• [Task item]
Using the listing below, print exactly everything from the line with "R87, R89). -/" down to the line with "obtain ⟨m, hm, hrmw, -, rfl⟩ := h", both included, and nothing more.

☆ ☆ ☆

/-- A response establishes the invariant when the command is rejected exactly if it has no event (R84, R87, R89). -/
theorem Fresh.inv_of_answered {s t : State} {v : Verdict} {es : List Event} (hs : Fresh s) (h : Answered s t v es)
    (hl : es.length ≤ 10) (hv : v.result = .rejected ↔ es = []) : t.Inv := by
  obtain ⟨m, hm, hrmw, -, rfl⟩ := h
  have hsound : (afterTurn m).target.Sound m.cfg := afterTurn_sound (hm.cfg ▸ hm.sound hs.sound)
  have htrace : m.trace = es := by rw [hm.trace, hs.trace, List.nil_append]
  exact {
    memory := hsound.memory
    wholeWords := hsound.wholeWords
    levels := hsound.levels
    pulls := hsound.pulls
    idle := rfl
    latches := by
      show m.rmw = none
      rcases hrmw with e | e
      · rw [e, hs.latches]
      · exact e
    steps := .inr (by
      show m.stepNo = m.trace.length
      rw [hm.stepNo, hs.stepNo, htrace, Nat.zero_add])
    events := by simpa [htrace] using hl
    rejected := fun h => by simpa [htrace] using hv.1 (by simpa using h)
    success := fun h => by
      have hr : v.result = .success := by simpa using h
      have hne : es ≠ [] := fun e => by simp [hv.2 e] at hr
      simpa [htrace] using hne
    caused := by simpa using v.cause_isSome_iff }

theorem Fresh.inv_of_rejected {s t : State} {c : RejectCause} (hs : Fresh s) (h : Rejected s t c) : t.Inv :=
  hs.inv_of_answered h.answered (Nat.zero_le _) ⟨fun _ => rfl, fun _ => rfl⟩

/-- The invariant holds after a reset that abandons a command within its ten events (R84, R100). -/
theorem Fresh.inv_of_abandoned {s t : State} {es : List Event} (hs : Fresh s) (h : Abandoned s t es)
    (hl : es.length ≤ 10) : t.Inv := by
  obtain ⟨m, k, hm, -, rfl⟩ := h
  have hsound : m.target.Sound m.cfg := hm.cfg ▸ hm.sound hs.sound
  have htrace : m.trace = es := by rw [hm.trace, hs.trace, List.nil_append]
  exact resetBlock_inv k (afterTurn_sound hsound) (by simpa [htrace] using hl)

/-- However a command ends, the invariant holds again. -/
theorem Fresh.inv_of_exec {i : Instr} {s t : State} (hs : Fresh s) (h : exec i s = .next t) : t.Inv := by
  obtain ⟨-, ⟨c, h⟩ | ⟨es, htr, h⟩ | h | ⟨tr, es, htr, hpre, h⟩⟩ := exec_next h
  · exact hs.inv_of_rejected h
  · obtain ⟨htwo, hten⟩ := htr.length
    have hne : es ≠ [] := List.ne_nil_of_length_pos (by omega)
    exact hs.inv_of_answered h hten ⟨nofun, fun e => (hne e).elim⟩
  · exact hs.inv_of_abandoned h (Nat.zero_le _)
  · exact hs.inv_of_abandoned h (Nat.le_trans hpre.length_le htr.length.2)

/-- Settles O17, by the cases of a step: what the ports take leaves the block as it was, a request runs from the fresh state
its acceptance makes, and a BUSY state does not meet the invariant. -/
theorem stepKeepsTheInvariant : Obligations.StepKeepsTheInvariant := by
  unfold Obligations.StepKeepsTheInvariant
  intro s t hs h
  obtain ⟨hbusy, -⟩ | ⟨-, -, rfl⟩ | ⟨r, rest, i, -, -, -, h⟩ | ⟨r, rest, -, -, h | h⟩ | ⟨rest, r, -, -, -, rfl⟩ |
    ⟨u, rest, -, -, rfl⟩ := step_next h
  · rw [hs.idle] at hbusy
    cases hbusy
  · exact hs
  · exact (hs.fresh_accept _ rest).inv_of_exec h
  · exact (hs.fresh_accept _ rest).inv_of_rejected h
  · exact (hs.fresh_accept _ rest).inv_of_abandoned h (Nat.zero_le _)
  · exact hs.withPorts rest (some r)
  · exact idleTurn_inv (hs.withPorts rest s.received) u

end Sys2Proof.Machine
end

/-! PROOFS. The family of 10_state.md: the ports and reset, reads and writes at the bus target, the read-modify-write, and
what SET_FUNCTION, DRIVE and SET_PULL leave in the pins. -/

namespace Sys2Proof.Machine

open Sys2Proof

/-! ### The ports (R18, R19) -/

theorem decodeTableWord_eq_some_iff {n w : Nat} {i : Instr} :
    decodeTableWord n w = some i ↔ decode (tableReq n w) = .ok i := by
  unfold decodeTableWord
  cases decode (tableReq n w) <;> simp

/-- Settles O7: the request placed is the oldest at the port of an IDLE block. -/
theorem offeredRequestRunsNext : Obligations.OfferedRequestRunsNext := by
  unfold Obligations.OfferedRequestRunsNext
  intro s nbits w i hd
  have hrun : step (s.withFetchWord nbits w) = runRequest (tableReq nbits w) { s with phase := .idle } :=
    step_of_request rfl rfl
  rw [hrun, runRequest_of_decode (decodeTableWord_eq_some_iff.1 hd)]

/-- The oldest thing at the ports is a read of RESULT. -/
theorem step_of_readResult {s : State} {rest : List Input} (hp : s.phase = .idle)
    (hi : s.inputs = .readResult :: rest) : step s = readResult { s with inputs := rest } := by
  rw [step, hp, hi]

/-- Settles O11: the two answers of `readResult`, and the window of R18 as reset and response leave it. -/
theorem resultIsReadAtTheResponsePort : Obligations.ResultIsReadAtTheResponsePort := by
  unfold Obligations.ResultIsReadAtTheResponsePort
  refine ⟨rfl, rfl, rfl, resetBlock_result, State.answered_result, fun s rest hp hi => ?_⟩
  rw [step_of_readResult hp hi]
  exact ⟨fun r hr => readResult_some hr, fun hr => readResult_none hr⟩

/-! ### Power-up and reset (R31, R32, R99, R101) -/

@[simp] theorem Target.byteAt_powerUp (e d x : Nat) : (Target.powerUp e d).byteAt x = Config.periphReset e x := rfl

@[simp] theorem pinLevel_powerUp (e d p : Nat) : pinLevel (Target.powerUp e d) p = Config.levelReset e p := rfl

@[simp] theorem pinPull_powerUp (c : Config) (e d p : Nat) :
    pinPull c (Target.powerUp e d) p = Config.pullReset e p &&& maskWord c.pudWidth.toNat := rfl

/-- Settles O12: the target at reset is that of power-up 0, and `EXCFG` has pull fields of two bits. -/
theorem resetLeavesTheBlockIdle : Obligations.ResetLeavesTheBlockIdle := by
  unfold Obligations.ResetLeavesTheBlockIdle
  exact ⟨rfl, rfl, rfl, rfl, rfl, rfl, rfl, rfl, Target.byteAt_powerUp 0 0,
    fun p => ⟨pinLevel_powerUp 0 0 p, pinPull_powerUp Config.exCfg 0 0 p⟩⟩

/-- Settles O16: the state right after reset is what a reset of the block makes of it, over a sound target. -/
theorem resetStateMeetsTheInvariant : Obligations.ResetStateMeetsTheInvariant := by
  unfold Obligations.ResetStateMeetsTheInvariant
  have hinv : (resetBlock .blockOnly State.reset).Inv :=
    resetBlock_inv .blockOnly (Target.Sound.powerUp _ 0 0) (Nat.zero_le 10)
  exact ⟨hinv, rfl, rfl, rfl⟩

☆ ☆ ☆

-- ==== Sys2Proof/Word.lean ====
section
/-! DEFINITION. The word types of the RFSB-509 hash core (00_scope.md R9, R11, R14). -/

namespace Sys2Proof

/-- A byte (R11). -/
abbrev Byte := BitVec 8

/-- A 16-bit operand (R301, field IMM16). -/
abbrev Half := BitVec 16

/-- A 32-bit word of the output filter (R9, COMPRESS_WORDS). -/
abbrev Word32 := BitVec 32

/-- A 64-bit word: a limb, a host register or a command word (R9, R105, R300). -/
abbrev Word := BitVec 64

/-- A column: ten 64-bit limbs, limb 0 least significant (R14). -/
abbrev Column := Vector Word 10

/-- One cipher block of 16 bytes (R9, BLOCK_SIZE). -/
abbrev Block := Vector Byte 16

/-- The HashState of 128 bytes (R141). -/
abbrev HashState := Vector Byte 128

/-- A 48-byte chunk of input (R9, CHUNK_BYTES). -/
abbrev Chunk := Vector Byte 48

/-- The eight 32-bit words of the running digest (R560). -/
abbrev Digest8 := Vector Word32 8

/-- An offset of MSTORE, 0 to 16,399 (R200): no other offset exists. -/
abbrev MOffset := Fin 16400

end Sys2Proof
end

☆ ☆ ☆

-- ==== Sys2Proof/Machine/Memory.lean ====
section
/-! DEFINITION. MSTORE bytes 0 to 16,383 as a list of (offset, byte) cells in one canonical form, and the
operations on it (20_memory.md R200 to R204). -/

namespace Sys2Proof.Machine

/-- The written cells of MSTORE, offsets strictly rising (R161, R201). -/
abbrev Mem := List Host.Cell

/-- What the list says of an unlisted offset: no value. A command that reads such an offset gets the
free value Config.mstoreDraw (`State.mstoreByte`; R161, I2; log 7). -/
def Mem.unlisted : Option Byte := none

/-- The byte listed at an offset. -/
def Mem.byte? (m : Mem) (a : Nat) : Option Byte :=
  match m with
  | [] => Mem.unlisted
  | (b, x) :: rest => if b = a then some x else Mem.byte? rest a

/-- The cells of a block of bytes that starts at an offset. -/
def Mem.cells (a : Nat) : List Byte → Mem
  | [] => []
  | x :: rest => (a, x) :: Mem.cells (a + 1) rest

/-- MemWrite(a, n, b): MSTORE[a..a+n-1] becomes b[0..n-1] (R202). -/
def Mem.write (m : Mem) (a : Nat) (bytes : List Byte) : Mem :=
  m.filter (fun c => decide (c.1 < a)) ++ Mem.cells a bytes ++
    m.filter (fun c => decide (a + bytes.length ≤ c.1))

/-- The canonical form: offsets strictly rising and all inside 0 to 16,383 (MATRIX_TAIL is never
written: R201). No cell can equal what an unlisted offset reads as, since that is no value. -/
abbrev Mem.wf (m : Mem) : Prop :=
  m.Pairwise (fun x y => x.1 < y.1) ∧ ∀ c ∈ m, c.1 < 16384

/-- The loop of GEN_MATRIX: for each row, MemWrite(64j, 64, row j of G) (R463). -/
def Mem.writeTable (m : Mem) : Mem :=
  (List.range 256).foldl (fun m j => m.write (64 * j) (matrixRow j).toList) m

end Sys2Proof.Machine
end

☆ ☆ ☆

• [Solution below]
/-- A response establishes the invariant when the command is rejected exactly if it has no event (R84, R87, R89). -/
theorem Fresh.inv_of_answered {s t : State} {v : Verdict} {es : List Event} (hs : Fresh s) (h : Answered s t v es)
    (hl : es.length ≤ 10) (hv : v.result = .rejected ↔ es = []) : t.Inv := by
  obtain ⟨m, hm, hrmw, -, rfl⟩ := h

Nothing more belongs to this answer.